Etiket arşivi: asker

Her yerde mescit istiyoruz…

Aslında bu konuyu ben daha önce yazmıştım “AVM’lerde mescit istiyoruz” demiştim ama gördüm ki yanlış yazmışım…

Her yerde mescit istiyoruz…

Daha doğrusu bizim her yerde mescit istemememiz gerekir. Hatta bunu isterken bile üzülüyorum çünkü zaten her yerde mescit olmalı…

Yüzde doksan dokuzu Müslüman olan bir ülkede resmi veya özel kurum ve şirketlerde okullarda hastanelerde vs… mescit olmaması garip değil mi?

Şahsen namaz kılanların bu konuda çok zorlandıkları zamanları biliyorum ve kendimde yaşıyorum…

Biz çok zaman yersizlikten bir mağazanın kıyafet deneme kabininde namaz kılmışızdır…

Allah’ın farz ibadetini yapabilmek için kıyı bucak yer aramışızdır…

Hani demokratik ve özgür bir ülke nidaları atanlar var ya, işte onlara bir misal vermek istiyorum…

On beş gün önce Amerika’daydım, hani bizim bazılarının modern ve çağdaşlıkta demokrasi de örnek aldıkları o ülke var ya işte oradaydım…

Daha doğrusu istedikleri kısımlarını alıp sahiplendikleri ülke olan Amerika ve Newyork şehrindeydim…

Malum Müslüman olamayan bir ülkede camiyi bırakın mescit olmasını beklemek bencillik olur.

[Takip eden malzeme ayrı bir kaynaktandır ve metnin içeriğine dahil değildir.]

/-- The shared issue: waits, the release, the checks of the descriptor, the counts and tables, the future. -/
def runEng (x : EngF) (check : State → Place → BitVec 256 → EngCheck) (s : State) : Host.Outcome State Fault Refusal :=
  settle s fun p i => withOperands s p i x.g [groupSrc x.grp] [futDst x.f] fun active =>
    match checkDone p i active with
    | .error e => .error e
    | .ok _ =>
      let d : BitVec 256 := BitVec.ofNat 256 (wordsNat ((srcVals s p (lowLane active) [] [groupSrc x.grp]).getD 0 []))
      let issued (t : State) : State := (t.consume p active [groupSrc x.grp]).releaseHome p
      if (p.w.heldBy i.path).any fun f => s.paging.faults.has (faultKey f.1 f.2) then .error .stall
      else match check s p d with
      | .now st => .ok ((resolveFut (issued s) p.key x.f (statusWord st 0)).retire i)
      | .held t o va acc kl => (match engFault t o va acc kl with
        | some (t, f) => .ok ((t.modWarp p.key fun w => w.setHeld i.path (some f)).giveBack)
        | none => .error .stall)
      | .go t o stop =>
        if engineFull t o ∨ 1024 < t.rangeEntries + optCount o.rd + optCount o.wr
            ∨ 16 < t.stashEntries p.t.core + optCount o.srd + optCount o.swr then .error .stall
        else match t.takeOut p.t.core p.g.grid 1 with
          | none => .error .stall
          | some t => .ok ((enterOp (issued (t.modWarp p.key fun w => if w.held = [] then w else w.setHeld i.path none)) p x o stop).retire i)

/-- BARRIER is the last check of a descriptor. -/
def withBar (p : Place) (x : EngF) (k : Nat → EngCheck) : EngCheck :=
  match engBar p x with
  | none => .now stBarrier
  | some b => k b

/-- The checks of `copy` (17 R426, R429, R430). -/
def copyCheck (x : EngF) (s : State) (p : Place) (d : BitVec 256) : EngCheck :=
  let host := cpHost d
  if host = 3 ∨ bits d 245 224 ≠ 0 ∨ (host = 1 ∧ cpSk d) ∨ (host = 2 ∧ cpDk d) then .now stBaddesc
  else match parseXd (egXd d) with
  | none => .now stBadconv
  | some xd =>
    if xd.isSome ∧ (host ≠ 0 ∨ (cpSk d ∧ cpDk d)) then .now stBadconv
    else
      let sl := cpSrcLen xd d
      let dl := cpDstLen xd d
      if egSrc d % 4 ≠ 0 ∨ egDst d % 4 ≠ 0 ∨ (xd = none ∧ egCount d % 4 ≠ 0)
          ∨ (cpSk d ∧ p.gr.window < egSrc d + sl) ∨ (cpDk d ∧ p.gr.window < egDst d + dl) then .now stBaddesc
      else if egCount d = 0 then .now stOk
      else withBar p x fun b => .go s { newOp .copy p x b d with
        rd := rangeIf (host ≠ 1 && !cpSk d) (egSrc d) sl
        wr := rangeIf (host ≠ 2 && !cpDk d) (egDst d) dl
        srd := rangeIf (cpSk d) (egSrc d) sl
        swr := rangeIf (cpDk d) (egDst d) dl } .done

Bizde vakit namazlarımızı nerede kılacağımızın hesabını yaparken caddelerde dolaşırken bir baktım kaldırımlarda namaz kılanları gördüm…

Orada yaşayan arkadaşımıza “bizde kılalım” deyince…

Tabi abla kıl, burada kimse dönüp bile bakmıyor dedi…

Ve aynen bende dört gün boyunca vakit namazlarını tenha bir kenarda kaldırımda yani yolda kıldım ve gerçekten kimse de bakmadı. Hatta bir kişi görmeyip biraz seccademe basınca “Sory- sory” özür dilerken gözlerindeki samimiyeti görmek çok zor olmadı…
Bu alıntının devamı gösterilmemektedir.